* [What the exercise asks]: Each entry should appear in the answer exactly as written.

[Saved entries]
*** Block opens ***

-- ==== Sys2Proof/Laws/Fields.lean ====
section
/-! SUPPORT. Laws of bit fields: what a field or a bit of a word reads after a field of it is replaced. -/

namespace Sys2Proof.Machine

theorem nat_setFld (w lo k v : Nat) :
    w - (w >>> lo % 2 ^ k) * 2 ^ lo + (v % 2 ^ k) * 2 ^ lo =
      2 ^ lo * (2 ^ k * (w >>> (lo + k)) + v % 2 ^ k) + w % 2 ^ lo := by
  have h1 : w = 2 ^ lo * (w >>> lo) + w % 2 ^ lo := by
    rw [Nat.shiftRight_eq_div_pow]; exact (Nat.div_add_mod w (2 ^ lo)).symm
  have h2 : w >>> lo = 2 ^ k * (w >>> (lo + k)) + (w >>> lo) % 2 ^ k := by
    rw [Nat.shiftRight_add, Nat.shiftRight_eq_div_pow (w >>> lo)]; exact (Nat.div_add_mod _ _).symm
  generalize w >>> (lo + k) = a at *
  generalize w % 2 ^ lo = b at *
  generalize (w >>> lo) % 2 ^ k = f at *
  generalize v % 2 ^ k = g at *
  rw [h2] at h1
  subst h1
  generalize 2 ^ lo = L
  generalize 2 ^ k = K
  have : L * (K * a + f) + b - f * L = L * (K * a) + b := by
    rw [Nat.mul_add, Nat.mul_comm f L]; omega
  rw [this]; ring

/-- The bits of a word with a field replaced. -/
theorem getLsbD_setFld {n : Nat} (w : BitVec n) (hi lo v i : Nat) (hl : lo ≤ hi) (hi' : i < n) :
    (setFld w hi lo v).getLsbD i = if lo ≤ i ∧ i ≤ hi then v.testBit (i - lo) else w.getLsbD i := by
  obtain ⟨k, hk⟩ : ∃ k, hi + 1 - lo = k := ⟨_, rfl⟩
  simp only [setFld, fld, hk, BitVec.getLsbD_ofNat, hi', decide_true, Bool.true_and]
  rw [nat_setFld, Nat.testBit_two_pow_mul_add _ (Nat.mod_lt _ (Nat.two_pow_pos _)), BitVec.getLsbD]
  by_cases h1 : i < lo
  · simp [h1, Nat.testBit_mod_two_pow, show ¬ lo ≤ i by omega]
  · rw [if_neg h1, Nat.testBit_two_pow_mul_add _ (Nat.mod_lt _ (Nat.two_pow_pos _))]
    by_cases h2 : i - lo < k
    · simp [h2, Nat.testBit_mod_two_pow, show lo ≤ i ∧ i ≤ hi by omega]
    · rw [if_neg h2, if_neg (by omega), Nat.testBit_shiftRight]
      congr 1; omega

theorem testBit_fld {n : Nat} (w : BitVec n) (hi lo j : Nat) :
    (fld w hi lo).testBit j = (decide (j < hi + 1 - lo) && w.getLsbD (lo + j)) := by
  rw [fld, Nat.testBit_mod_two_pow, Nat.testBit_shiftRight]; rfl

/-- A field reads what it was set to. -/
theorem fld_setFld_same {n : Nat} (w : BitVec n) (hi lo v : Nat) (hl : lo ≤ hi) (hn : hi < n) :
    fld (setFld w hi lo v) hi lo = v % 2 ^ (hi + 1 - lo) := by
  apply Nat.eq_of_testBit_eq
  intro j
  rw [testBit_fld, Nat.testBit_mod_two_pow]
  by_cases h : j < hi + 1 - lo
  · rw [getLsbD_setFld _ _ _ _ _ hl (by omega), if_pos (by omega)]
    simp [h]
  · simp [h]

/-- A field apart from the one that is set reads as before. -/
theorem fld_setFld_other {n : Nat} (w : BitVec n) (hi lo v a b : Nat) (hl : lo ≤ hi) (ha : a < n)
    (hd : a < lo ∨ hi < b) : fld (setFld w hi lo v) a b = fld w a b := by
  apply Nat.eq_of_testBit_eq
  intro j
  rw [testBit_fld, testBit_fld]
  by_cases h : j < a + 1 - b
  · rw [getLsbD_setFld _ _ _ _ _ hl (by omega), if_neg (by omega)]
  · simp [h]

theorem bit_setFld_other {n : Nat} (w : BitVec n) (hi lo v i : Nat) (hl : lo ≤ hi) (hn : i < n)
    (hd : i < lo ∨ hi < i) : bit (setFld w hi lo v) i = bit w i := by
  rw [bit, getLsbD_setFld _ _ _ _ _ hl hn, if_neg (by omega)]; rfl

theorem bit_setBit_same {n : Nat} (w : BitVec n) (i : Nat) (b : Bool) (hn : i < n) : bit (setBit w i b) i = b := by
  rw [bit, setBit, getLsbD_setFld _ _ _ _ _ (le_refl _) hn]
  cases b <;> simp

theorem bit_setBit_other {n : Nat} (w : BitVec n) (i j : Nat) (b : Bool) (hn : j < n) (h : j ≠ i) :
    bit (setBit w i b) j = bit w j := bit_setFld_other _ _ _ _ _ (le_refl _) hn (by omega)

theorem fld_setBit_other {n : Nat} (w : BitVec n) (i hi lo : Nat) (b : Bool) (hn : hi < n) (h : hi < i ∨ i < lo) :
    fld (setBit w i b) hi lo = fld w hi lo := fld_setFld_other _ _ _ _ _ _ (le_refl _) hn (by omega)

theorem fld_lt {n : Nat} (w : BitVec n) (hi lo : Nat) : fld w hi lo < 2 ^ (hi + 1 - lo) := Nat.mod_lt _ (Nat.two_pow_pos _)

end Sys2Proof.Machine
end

*** Block closes ***

* [Solution to this task]:
-- ==== Sys2Proof/Laws/Fields.lean ====
section
/-! SUPPORT. Laws of bit fields: what a field or a bit of a word reads after a field of it is replaced. -/

namespace Sys2Proof.Machine

theorem nat_setFld (w lo k v : Nat) :
    w - (w >>> lo % 2 ^ k) * 2 ^ lo + (v % 2 ^ k) * 2 ^ lo =
      2 ^ lo * (2 ^ k * (w >>> (lo + k)) + v % 2 ^ k) + w % 2 ^ lo := by
  have h1 : w = 2 ^ lo * (w >>> lo) + w % 2 ^ lo := by
    rw [Nat.shiftRight_eq_div_pow]; exact (Nat.div_add_mod w (2 ^ lo)).symm
  have h2 : w >>> lo = 2 ^ k * (w >>> (lo + k)) + (w >>> lo) % 2 ^ k := by
    rw [Nat.shiftRight_add, Nat.shiftRight_eq_div_pow (w >>> lo)]; exact (Nat.div_add_mod _ _).symm
  generalize w >>> (lo + k) = a at *
  generalize w % 2 ^ lo = b at *
  generalize (w >>> lo) % 2 ^ k = f at *
  generalize v % 2 ^ k = g at *
  rw [h2] at h1
  subst h1
  generalize 2 ^ lo = L
  generalize 2 ^ k = K
  have : L * (K * a + f) + b - f * L = L * (K * a) + b := by
    rw [Nat.mul_add, Nat.mul_comm f L]; omega
  rw [this]; ring

/-- The bits of a word with a field replaced. -/
theorem getLsbD_setFld {n : Nat} (w : BitVec n) (hi lo v i : Nat) (hl : lo ≤ hi) (hi' : i < n) :
    (setFld w hi lo v).getLsbD i = if lo ≤ i ∧ i ≤ hi then v.testBit (i - lo) else w.getLsbD i := by
  obtain ⟨k, hk⟩ : ∃ k, hi + 1 - lo = k := ⟨_, rfl⟩
  simp only [setFld, fld, hk, BitVec.getLsbD_ofNat, hi', decide_true, Bool.true_and]
  rw [nat_setFld, Nat.testBit_two_pow_mul_add _ (Nat.mod_lt _ (Nat.two_pow_pos _)), BitVec.getLsbD]
  by_cases h1 : i < lo
  · simp [h1, Nat.testBit_mod_two_pow, show ¬ lo ≤ i by omega]
  · rw [if_neg h1, Nat.testBit_two_pow_mul_add _ (Nat.mod_lt _ (Nat.two_pow_pos _))]
    by_cases h2 : i - lo < k
    · simp [h2, Nat.testBit_mod_two_pow, show lo ≤ i ∧ i ≤ hi by omega]
    · rw [if_neg h2, if_neg (by omega), Nat.testBit_shiftRight]
      congr 1; omega

theorem testBit_fld {n : Nat} (w : BitVec n) (hi lo j : Nat) :
    (fld w hi lo).testBit j = (decide (j < hi + 1 - lo) && w.getLsbD (lo + j)) := by
  rw [fld, Nat.testBit_mod_two_pow, Nat.testBit_shiftRight]; rfl

/-- A field reads what it was set to. -/
theorem fld_setFld_same {n : Nat} (w : BitVec n) (hi lo v : Nat) (hl : lo ≤ hi) (hn : hi < n) :
    fld (setFld w hi lo v) hi lo = v % 2 ^ (hi + 1 - lo) := by
  apply Nat.eq_of_testBit_eq
  intro j
  rw [testBit_fld, Nat.testBit_mod_two_pow]
  by_cases h : j < hi + 1 - lo
  · rw [getLsbD_setFld _ _ _ _ _ hl (by omega), if_pos (by omega)]
    simp [h]
  · simp [h]

/-- A field apart from the one that is set reads as before. -/
theorem fld_setFld_other {n : Nat} (w : BitVec n) (hi lo v a b : Nat) (hl : lo ≤ hi) (ha : a < n)
    (hd : a < lo ∨ hi < b) : fld (setFld w hi lo v) a b = fld w a b := by
  apply Nat.eq_of_testBit_eq
  intro j
  rw [testBit_fld, testBit_fld]
  by_cases h : j < a + 1 - b
  · rw [getLsbD_setFld _ _ _ _ _ hl (by omega), if_neg (by omega)]
  · simp [h]

theorem bit_setFld_other {n : Nat} (w : BitVec n) (hi lo v i : Nat) (hl : lo ≤ hi) (hn : i < n)
    (hd : i < lo ∨ hi < i) : bit (setFld w hi lo v) i = bit w i := by
  rw [bit, getLsbD_setFld _ _ _ _ _ hl hn, if_neg (by omega)]; rfl

theorem bit_setBit_same {n : Nat} (w : BitVec n) (i : Nat) (b : Bool) (hn : i < n) : bit (setBit w i b) i = b := by
  rw [bit, setBit, getLsbD_setFld _ _ _ _ _ (le_refl _) hn]
  cases b <;> simp

theorem bit_setBit_other {n : Nat} (w : BitVec n) (i j : Nat) (b : Bool) (hn : j < n) (h : j ≠ i) :
    bit (setBit w i b) j = bit w j := bit_setFld_other _ _ _ _ _ (le_refl _) hn (by omega)

theorem fld_setBit_other {n : Nat} (w : BitVec n) (i hi lo : Nat) (b : Bool) (hn : hi < n) (h : hi < i ∨ i < lo) :
    fld (setBit w i b) hi lo = fld w hi lo := fld_setFld_other _ _ _ _ _ _ (le_refl _) hn (by omega)

theorem fld_lt {n : Nat} (w : BitVec n) (hi lo : Nat) : fld w hi lo < 2 ^ (hi + 1 - lo) := Nat.mod_lt _ (Nat.two_pow_pos _)

end Sys2Proof.Machine
end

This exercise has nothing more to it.